To rescue the defect of virion assembly/release, we transfected the three mutant genome-length RNAs individually into BHK-21 cells that constitutively expressed DENV-2 WT NS2A protein. From days 2 to 5 p.t., an increasing number of viral E-positive cells were observed in the following order: WT > K188-del ≥ Q187-del ≥ E100-del (Fig. 1E). Incubation of naive BHK-21 cells with the culture medium from the transfected cells generated E-positive cells, suggesting that infectious PIV_NS2As were produced (Fig. 1F). Quantification of the E-positive cells suggested PIV_NS2A titers of 1.8 × 10⁵, 5 × 10², 6 × 10², and 1 × 10³ IFU/ml for WT, E100-del, Q187-del, and K188-del viruses, respectively (Fig. 1G). To exclude the possibility that the observed trans-complementation was due to reversion of the NS2A deletions, we extracted the total intracellular RNAs from the infected naive BHK-21 cells shown in Fig. 1F and sequenced the entire viral genome. The sequencing results showed that the engineered NS2A deletions were retained without secondary mutations. A new round of infection of naive BHK-21 cells with culture fluids from cells shown in Fig. 1F did not yield any E-positive cells (data not shown), suggesting that the PIV_NS2As could perform only a single-round infection.

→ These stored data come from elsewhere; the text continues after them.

/-- R59, R60, R80, R245: an enq with no acquire pending, its stores performed and room on the channel enqueues the chain at
the head its lead thread names, walked now: rd takes the chain's sequence number, and the strand counts one chain more. -/
def Claims.EnqueueResults : Prop :=
  ∀ (h : Hd) (ch : Fin 4) (wide : Bool) (rd ra : Reg) (s : State) (i : Issue) (lead : Nat) (rest : List Nat) (g : Grove)
    (r : Except ChainFault (List Card)), Issuing s h.guard i → i.active = lead :: rest →
    (Instr.enq h ch wide rd ra).WellFormed → acquirePending s i.st = false → (i.st.outs.filter (·.cls == 1)) = [] →
    (s.chains.filter fun c => c.core == i.st.core && c.ch == ch.val).length < 64 → i.st.chains < 63 →
    enqWalk s i.st lead ch ra = some (g, r) →
    let seq := (getChannel s i.st.core ch i.st.world).issued + 1
    let b := { i.st with chains := i.st.chains + 1 }
    ∃ s1 t st, exec (.enq h ch wide rd ra) s = .next t ∧ Moved s1 t b st (past i) ∧
      Written h { i with active := [lead] } b st rd wide (fun _ => BitVec.ofNat 64 seq) ∧ st.fstat = i.st.fstat ∧
      getChannel s1 i.st.core ch i.st.world = { getChannel s i.st.core ch i.st.world with issued := seq } ∧
      s1.chains = s.chains ++ [newChain i.st ch seq (readReg s.free i.st lead ra).toNat r] ∧
      { s1 with channels := s.channels, chains := s.chains, writers := s.writers, mem := s.mem, lineKeys := s.lineKeys
                poison := s.poison, dcache := s.dcache, slices := s.slices, tlb := s.tlb, utlb := s.utlb
                walkCache := s.walkCache, moved := s.moved, due := s.due } = s

/-- R246: a seqw whose channel has completed the chain it names completes with the count in rd and an acquire at copse
scope; until then the strand waits. A narrow count is compared modulo 2^32. -/
def Claims.SequenceWaitResults : Prop :=
  ∀ (h : Hd) (ch : Fin 4) (wide : Bool) (rd ra : Reg) (s : State) (i : Issue) (lead : Nat) (rest : List Nat),
    Issuing s h.guard i → i.active = lead :: rest → (Instr.seqw h ch wide rd ra).WellFormed → acquirePending s i.st = false →
    let target := if wide then (readPair s.free i.st lead ra).toNat else (readReg s.free i.st lead ra).toNat
    let n := (getChannel s i.st.core ch i.st.world).completed
    let reached : Prop := if wide then target ≤ n else 0 ≤ (BitVec.ofNat 32 n - BitVec.ofNat 32 target).toInt
    (reached → ∃ t st, exec (.seqw h ch wide rd ra) s = .next t ∧
      Moved (acquireActs s i.st.core .copse) t i.st st (past i) ∧
      Written h { i with active := [lead] } i.st st rd wide (fun _ => BitVec.ofNat 64 n) ∧ st.fstat = i.st.fstat) ∧
    (¬ reached → ∃ t st, exec (.seqw h ch wide rd ra) s = .next t ∧
      Moved s t { i.st with status := .waitSeq ⟨ch, target, wide, rd, lead⟩ } st (getThread i.st) ∧
      (∀ key, valueAt st key = valueAt i.st key) ∧ st.fstat = i.st.fstat)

To further minimize potential reversion, we generated a double amino acid deletion mutant, Q187K188-del. As shown in Fig. 3, the Q187K188-del mutant was highly defective in viral replication in BHK-21 cells. Therefore, we did not further pursue the double-mutant approach.

FIG 3.

Characterization of Q187K188-del mutants. (A) IFA of naive BHK-21 cells transfected with WT or Q187K188-del genome-length RNA. (B) IFA of naive BHK-21 cells infected with the culture fluids harvested on day 4 p.t. from the transfected cells in panel A. (C) Plaque assay. Culture fluids from the transfected BHK-21 cells on day 5 p.t. were subjected to plaque assay using BHK-21 cells. No detectable (N.D.) plaques were observed for the Q187K188-del mutant.

Selection for improved PIV_NS2A production.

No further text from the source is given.